BEGIN

-- ==== Sys2Proof/Laws/Ops.lean ====
section
/-! SUPPORT. What each shared operation over registers, call stack, screen, latch and faults does, said once. -/

namespace Sys2Proof.Machine

/-! ### Registers -/

@[simp] theorem State.getV_setV (s : State) (x r : Reg) (b : Byte) :
    (s.setV x b).getV r = if r = x then b else s.getV r := by
  simp only [State.getV, State.setV_v, Fin.getElem_fin, Vector.getElem_set, Fin.ext_iff, eq_comm]

/-- Loading a list of bytes into the register file from register `j` on. -/
theorem loadRegs_getElem (v : Vector Byte 16) (j : Nat) (bs : List Byte) (k : Nat) (hk : k < 16) :
    (loadRegs v j bs)[k] = if h : j ≤ k ∧ k - j < bs.length then bs[k - j]'h.2 else v[k] := by
  induction bs generalizing v j with
  | nil => simp [loadRegs]
  | cons b bs ih =>
    rw [loadRegs, ih]
    by_cases hjk : j = k
    · subst hjk; simp
    · by_cases h : j + 1 ≤ k ∧ k - (j + 1) < bs.length
      · have h' : j ≤ k ∧ k - j < (b :: bs).length := by simp; omega
        have e : k - j = (k - (j + 1)) + 1 := by omega
        simp [h, h', e]
      · have h' : ¬ (j ≤ k ∧ k - j < (b :: bs).length) := by simp; omega
        rw [dif_neg h, dif_neg h']; simp [hjk]

/-- `V[j] <- bs[j]` for each byte of the list, and no other register. -/
theorem State.getV_setVs (s : State) (bs : List Byte) (r : Reg) :
    (s.setVs bs).getV r = if h : r.val < bs.length then bs[r.val] else s.getV r := by
  simp [State.getV, loadRegs_getElem]

/-- The bytes Fx55 stores are those of V[0], …, V[n-1]. -/
theorem State.firstVs_spec (s : State) (n : Nat) (hn : n ≤ 16) :
    (s.firstVs n).length = n ∧ ∀ k (hk : k < (s.firstVs n).length) (h16 : k < 16),
      (s.firstVs n)[k] = s.getV ⟨k, h16⟩ := by
  constructor
  · simp [State.firstVs]; omega
  · intro k hk h16; simp [State.firstVs, State.getV]

/-! ### Call stack -/

/-- A push and the pop after it meet: the slot read is the slot written. -/
theorem State.top_push (s : State) (a : Word) : (s.push a).top = a := by simp [State.top]

/-- A push writes no other slot. -/
theorem State.push_slot (s : State) (a : Word) (j : Fin 16) (h : j.val ≠ (s.sp + 1#4).toNat) :
    (s.push a).stack[j] = s.stack[j] := by
  simp only [State.push_stack, Fin.getElem_fin, Vector.getElem_set]
  rw [if_neg (fun e => h e.symm)]

/-! ### Screen -/

/-- `FB[c][r] <- FB[c][r] ^ bit` changes that cell and no other. -/
theorem FrameBuffer.cell_xorCell (fb : FrameBuffer) (c r c' r' : Nat) (bit : Bool) :
    (fb.xorCell c r bit).cell c' r' =
      (fb.cell c' r' ^^ (bit && decide (c' % 64 = c % 64 ∧ r' % 32 = r % 32))) := by
  have hc : c % 64 < 64 := Nat.mod_lt _ (by decide)
  by_cases hr : r' % 32 = r % 32
  · by_cases hcc : c' % 64 = c % 64 <;> cases bit <;>
      simp [FrameBuffer.cell, FrameBuffer.xorCell, hr, hcc, BitVec.getLsbD_twoPow, hc, eq_comm (a := c % 64)]
  · simp [FrameBuffer.cell, FrameBuffer.xorCell, hr, Vector.getElem_set_ne _ _ (Ne.symm hr)]

/-- Every cell of a cleared frame buffer is 0. -/
@[simp] theorem FrameBuffer.cell_clear (c r : Nat) : FrameBuffer.clear.cell c r = false := by
  simp [FrameBuffer.clear, FrameBuffer.cell]

/-! ### Latch -/

/-- The scan finds the lowest pressed key, or none is pressed. -/
theorem State.lowestPressed_some (s : State) (k : Reg) (h : s.lowestPressed = some k) :
    s.pressed k = true ∧ ∀ j : Reg, j < k → s.pressed j = false := by
  unfold State.lowestPressed at h
  rw [List.find?_eq_some_iff_getElem] at h
  obtain ⟨hp, n, hn, hk, hlow⟩ := h
  have hall : ∀ (n : Nat) (hn : n < scanOrder.length), (scanOrder[n]).val = n := by decide
  refine ⟨hp, fun j hj => ?_⟩
  have hkn : k.val = n := by rw [← hk]; exact hall n hn
  have hjl : j.val < scanOrder.length := by simp [scanOrder]
  have hj' : scanOrder[j.val] = j := Fin.ext (hall _ hjl)
  have hjn : j.val < n := by rw [← hkn]; exact hj
  simpa [hj'] using hlow j.val hjn

/-- Where the scan finds nothing, no key is pressed. -/
theorem State.lowestPressed_none (s : State) (h : s.lowestPressed = none) (k : Reg) : s.pressed k = false := by
  have hm : k ∈ scanOrder := by revert k; decide
  simpa using List.find?_eq_none.mp h k hm

/-! ### Fetch increment -/

/-- The address of an executing instruction is PC minus 2: taking the fetch increment back gives it exactly. -/
@[simp] theorem pc_advance_sub (a : Word) : a + 2#16 - 2#16 = a := by simp

/-! ### Decoded keys and flags -/

theorem keyIndex_eq (b : Byte) : keyIndex b = if h : b.toNat < 16 then some ⟨b.toNat, h⟩ else none := rfl

end Sys2Proof.Machine
end

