/-- Settles O32: the value shifted is the model's shift source, and the flag is its bit 0 or bit 7. -/
theorem shiftsByOne : Obligations.ShiftsByOne := by
  intro x y s
  refine ⟨toNat_packXyn_group8 x y 6#4, toNat_packXyn_group8 x y 14#4, ?_⟩
  rintro a (rfl : a = (s.shiftSource x y).toNat)
  exact ⟨exec_of_writeFlagged_toNat rfl (toNat_ushiftRight_one _) (toNat_lowBitFlag _),
    exec_of_writeFlagged_toNat rfl (toNat_shiftLeft_one _) (toNat_highBitFlag _)⟩

/-! ### Which instructions write VF -/

/-- The instruction answers a next state and leaves the registers outside the "writes" column of its row of R22. Unlike
`Framed` this says nothing of the memory, and so holds whatever form the memory has. -/
def KeepsUnwritten (i : Instr) (s : State) : Prop :=
  ∃ t, exec i s = .next t ∧ ∀ r, ¬ regWrites i r → t.getV r = s.getV r

theorem Framed.keepsUnwritten {i : Instr} {s : State} (h : Framed i s) : KeepsUnwritten i s := by
  obtain ⟨t, ht, hframe⟩ := h
  exact ⟨t, ht, fun r hr => hframe (.v r) hr⟩

/-- An instruction that faults where `c` holds and else answers `t`. -/
theorem keepsUnwritten_of_checked {i : Instr} {s t : State} {code : FaultCode} {c : Prop} [Decidable c]
    (hexec : exec i s = if c then .next (s.raise code i) else .next t) (ht : ∀ r, t.getV r = s.getV r) :
    KeepsUnwritten i s := by
  by_cases hc : c
  · exact ⟨_, hexec.trans (if_pos hc), fun _ _ => rfl⟩
  · exact ⟨t, hexec.trans (if_neg hc), fun r _ => ht r⟩

theorem getV_bumpI (s : State) (n : Nibble) (r : Reg) : (s.bumpI n).getV r = s.getV r := by
  cases hm : s.cfg.legacyMode <;> simp [State.bumpI, hm]

theorem getV_skipIf (s : State) (c : Bool) (r : Reg) : (s.skipIf c).getV r = s.getV r := by cases c <;> rfl

/-- Every instruction, in every state, leaves the registers its row of R22 does not say it writes. -/
theorem exec_keepsUnwritten (i : Instr) (s : State) : KeepsUnwritten i s := by
  cases i
  case nop | cls | jp | jpV0 | ldI | ldF | ldDtVx | ldStVx => exact ⟨_, rfl, fun _ _ => rfl⟩
  case seImm | sneImm | seReg | sneReg => exact ⟨_, rfl, fun r _ => getV_skipIf s _ r⟩
  case skp | sknp => exact Framed.keepsUnwritten (framed_of_keySkip rfl trivial fun h => ⟨_, rfl, h⟩)
  case ret | call | ldB => exact keepsUnwritten_of_checked rfl fun _ => rfl
  case ldMemVx n => exact keepsUnwritten_of_checked rfl fun r => getV_bumpI _ n r
  case ldVxMem n => exact (framed_ldVxMem n s).keepsUnwritten
  case drw x y n => exact (framed_drw x y n s).keepsUnwritten
  case ldImm | addImm | ldReg | orReg | andReg | xorReg | rnd | ldVxDt | addI =>
    exact ⟨_, rfl, fun r hr => getV_setV_of_ne hr _ _⟩
  case addReg | subReg | subn | shr | shl =>
    exact Framed.keepsUnwritten ⟨_, rfl, ChangesOnly.refl.writeFlagged (.inl rfl) (.inr rfl)⟩
  case ldVxK x => exact Framed.keepsUnwritten ⟨_, rfl, ChangesOnly.refl.awaitKey rfl ⟨x, rfl⟩ ⟨x, rfl⟩⟩

/-- Settles O54: an instruction that changes VF has VF in the "writes" column of its row, as its flag or as its
destination; the block load stops below VF, because its count is at most 15. -/
theorem onlyTheListedInstructionsWriteVf : Obligations.OnlyTheListedInstructionsWriteVf := by
  intro i s
  obtain ⟨t, ht, hkeep⟩ := exec_keepsUnwritten i s
  refine ⟨t, ht, fun hne => ?_⟩
  have hw : regWrites i VF := not_imp_comm.mp (hkeep VF) hne
  clear ht hkeep hne
  cases i
  case addReg x y | subReg x y | shr x y | subn x y | shl x y => exact .inl ⟨x, y, by simp⟩
  case drw x y n => exact .inr (.inl ⟨x, y, n, rfl⟩)
  case addI x => exact .inr (.inr (.inl ⟨x, rfl⟩))
  case ldImm x nn | addImm x nn | rnd x nn =>
    obtain rfl : VF = x := hw
    exact .inr (.inr (.inr (.inl ⟨nn, by simp⟩)))
  case ldReg x y | orReg x y | andReg x y | xorReg x y =>
    obtain rfl : VF = x := hw
    exact .inr (.inr (.inr (.inr (.inl ⟨y, by simp⟩))))
  case ldVxDt x | ldVxK x =>
    obtain rfl : VF = x := hw
    simp
  case ldVxMem n =>
    have hcount : 15 < n.toNat := hw
    omega
  all_goals exact hw.elim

END

▶ **AIM OF THE TASK**:
From the line that has "def KeepsUnwritten (i" through the line that has "theorem getV_skipIf (s", copy every line exactly as it appears above, and leave out all others.

▶ **WRITTEN ANSWER**:
def KeepsUnwritten (i : Instr) (s : State) : Prop :=
  ∃ t, exec i s = .next t ∧ ∀ r, ¬ regWrites i r → t.getV r = s.getV r

theorem Framed.keepsUnwritten {i : Instr} {s : State} (h : Framed i s) : KeepsUnwritten i s := by
  obtain ⟨t, ht, hframe⟩ := h
  exact ⟨t, ht, fun r hr => hframe (.v r) hr⟩

/-- An instruction that faults where `c` holds and else answers `t`. -/
theorem keepsUnwritten_of_checked {i : Instr} {s t : State} {code : FaultCode} {c : Prop} [Decidable c]
    (hexec : exec i s = if c then .next (s.raise code i) else .next t) (ht : ∀ r, t.getV r = s.getV r) :
    KeepsUnwritten i s := by
  by_cases hc : c
  · exact ⟨_, hexec.trans (if_pos hc), fun _ _ => rfl⟩
  · exact ⟨t, hexec.trans (if_neg hc), fun r _ => ht r⟩

theorem getV_bumpI (s : State) (n : Nibble) (r : Reg) : (s.bumpI n).getV r = s.getV r := by
  cases hm : s.cfg.legacyMode <;> simp [State.bumpI, hm]

theorem getV_skipIf (s : State) (c : Bool) (r : Reg) : (s.skipIf c).getV r = s.getV r := by cases c <;> rfl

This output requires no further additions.